= Exercise aim =
As the answer, give a copy of each line below that includes the word "some".

= Data extract =
-- ==== Sys2Proof/Certificates/Slice0/Obligations.lean ====
section
/-! DEFINITION. The statements about the machine, from the spec's numbered rules. -/

open Sys2Proof Sys2Proof.Machine

/-! ### Encoding -/

/-- Decoding the word of an operation gives the operation back, at every value of its operands (30_encoding R101 to
R105). -/
def Obligations.DecodeInvertsEncode : Prop :=
  ∀ i : Instr, i.WellFormed → decode (encode i) = .ok i

/-- A word that decodes is the encoding of what it decodes to, but for `ABORT`, whose `arg` is ignored (30_encoding R101,
R107): two words of one operation do not exist. -/
def Obligations.EncodeInvertsDecode : Prop :=
  ∀ (r : Request) (i : Instr), decode r = .ok i →
    i.WellFormed ∧ (encode i = r ∨ (i = .abort ∧ ∃ w : BitVec 68, r = .host w ∧ w.extractLsb' 64 4 = 7))

/-- The decoder accepts exactly the words that select a row of the opcode table and meet its constraint, and gives an
operation of that row (30_encoding R105, R107). -/
def Obligations.DecodeFollowsTheOpcodeTable : Prop :=
  (∀ r : Request, (∃ i, decode r = .ok i) ↔ SelectsOperation r) ∧
    ∀ (r : Request) (i : Instr), decode r = .ok i → i.row.selects r = true

/-- "Within a format the rows' match sets are disjoint" (30_encoding R105). -/
def Obligations.OpcodeRowsAreDisjoint : Prop :=
  ∀ a ∈ tableRows, ∀ b ∈ tableRows, ∀ r : Request, a.selects r = true → b.selects r = true → a = b

/-- Words the spec writes out or that follow from its formats (95_test_vectors section 4; 30_encoding R101 to R104). -/
def Obligations.SpecWordsDecode : Prop :=
  decode (.host 0x10000000000000005) = .ok (.encBegin 5) ∧
    decode (.host 0x20000000000000041) = .ok (.encSym 0x41) ∧
    decode (.host 0x50000000000000000) = .ok .decSym ∧
    decode (.aft 0xC0000000) = .ok (.tUpd 0) ∧
    decode (.aft 0x40000100) = .ok (.tIend 256) ∧
    decode (.aft 0x80000101) = .ok (.tSym 257) ∧
    decode (.rn 0x041) = .ok (.narrow 0x41) ∧
    decode (.rn 0x101) = .ok (.renorm .consume) ∧
    decode (.bsb 0x0090000000000000001) = .ok (.writebits 1 9) ∧
    decode (.bsb 0x0870000000000000000) = .ok (.readbits 7) ∧
    decode (.host 0x20000000000000100) = .error .mustBeZero

/-- A word that selects no operation raises `ILLEGAL_CMD` in stage `COMMAND` (60_exceptions R225). -/
def Obligations.UnselectedWordRaisesIllegalCmd : Prop :=
  ∀ (r : Request) (s : State), ¬SelectsOperation r → s.mode ≠ .fault →
    ∃ t, serve r s = .next t ∧ s.Faulted t .illegalCmd .command

/-! ### The frequency table -/

/-- `T_NEW` leaves the uniform table and changes nothing else (41_frequency_table R141). -/
def Obligations.TNewCreatesTheUniformTable : Prop :=
  ∀ s : State,
    exec .tNew s =
        .next { s with table := Table.fresh, response := some { status := 0, result := none } } ∧
      Table.fresh.cnt 0 = 0 ∧ Table.fresh.iv 0 = 0 ∧
      (∀ i, 1 ≤ i → i ≤ 256 → Table.fresh.cnt i = 1 ∧ Table.fresh.iv i = i) ∧
      Table.fresh.totalCount = 256 ∧ Table.fresh.Valid s.cfg

/-- `T_IEND` returns `interval[idx]` and changes no state; an index past 256 raises `TABLE_RANGE` (41_frequency_table
R142). -/
def Obligations.TIendReturnsTheIntervalEntry : Prop :=
  ∀ (s : State) (idx : BitVec 9), s.table.Fits s.cfg →
    (idx.toNat ≤ 256 →
      ∃ c : Count, c.toNat = s.table.iv idx.toNat ∧
        exec (.tIend idx) s = .next { s with response := some { status := 0, result := some c } }) ∧
    (256 < idx.toNat → s.mode ≠ .fault →
      ∃ t, exec (.tIend idx) s = .next t ∧ s.Faulted t .tableRange .none)

/-- `T_SYM p` returns the one symbol whose range contains `p` and changes no state; `p >= totalCount` raises
`TABLE_RANGE` (41_frequency_table R144). -/
def Obligations.TSymReturnsTheContainingSymbol : Prop :=
  ∀ (s : State) (p : BitVec 30), s.table.Valid s.cfg →
    (p.toNat < s.table.totalCount →
      ∃ v : Sym, s.table.iv v.toNat ≤ p.toNat ∧ p.toNat < s.table.iv (v.toNat + 1) ∧
        (∀ w : Sym, s.table.iv w.toNat ≤ p.toNat → p.toNat < s.table.iv (w.toNat + 1) → w = v) ∧
        exec (.tSym p) s = .next { s with response := some { status := 0, result := some (v.setWidth 64) } }) ∧
    (s.table.totalCount ≤ p.toNat → s.mode ≠ .fault →
      ∃ t, exec (.tSym p) s = .next t ∧ s.Faulted t .tableRange .none)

= Response to the task =
        .next { s with table := Table.fresh, response := some { status := 0, result := none } } ∧
        exec (.tIend idx) s = .next { s with response := some { status := 0, result := some c } }) ∧
        exec (.tSym p) s = .next { s with response := some { status := 0, result := some (v.setWidth 64) } }) ∧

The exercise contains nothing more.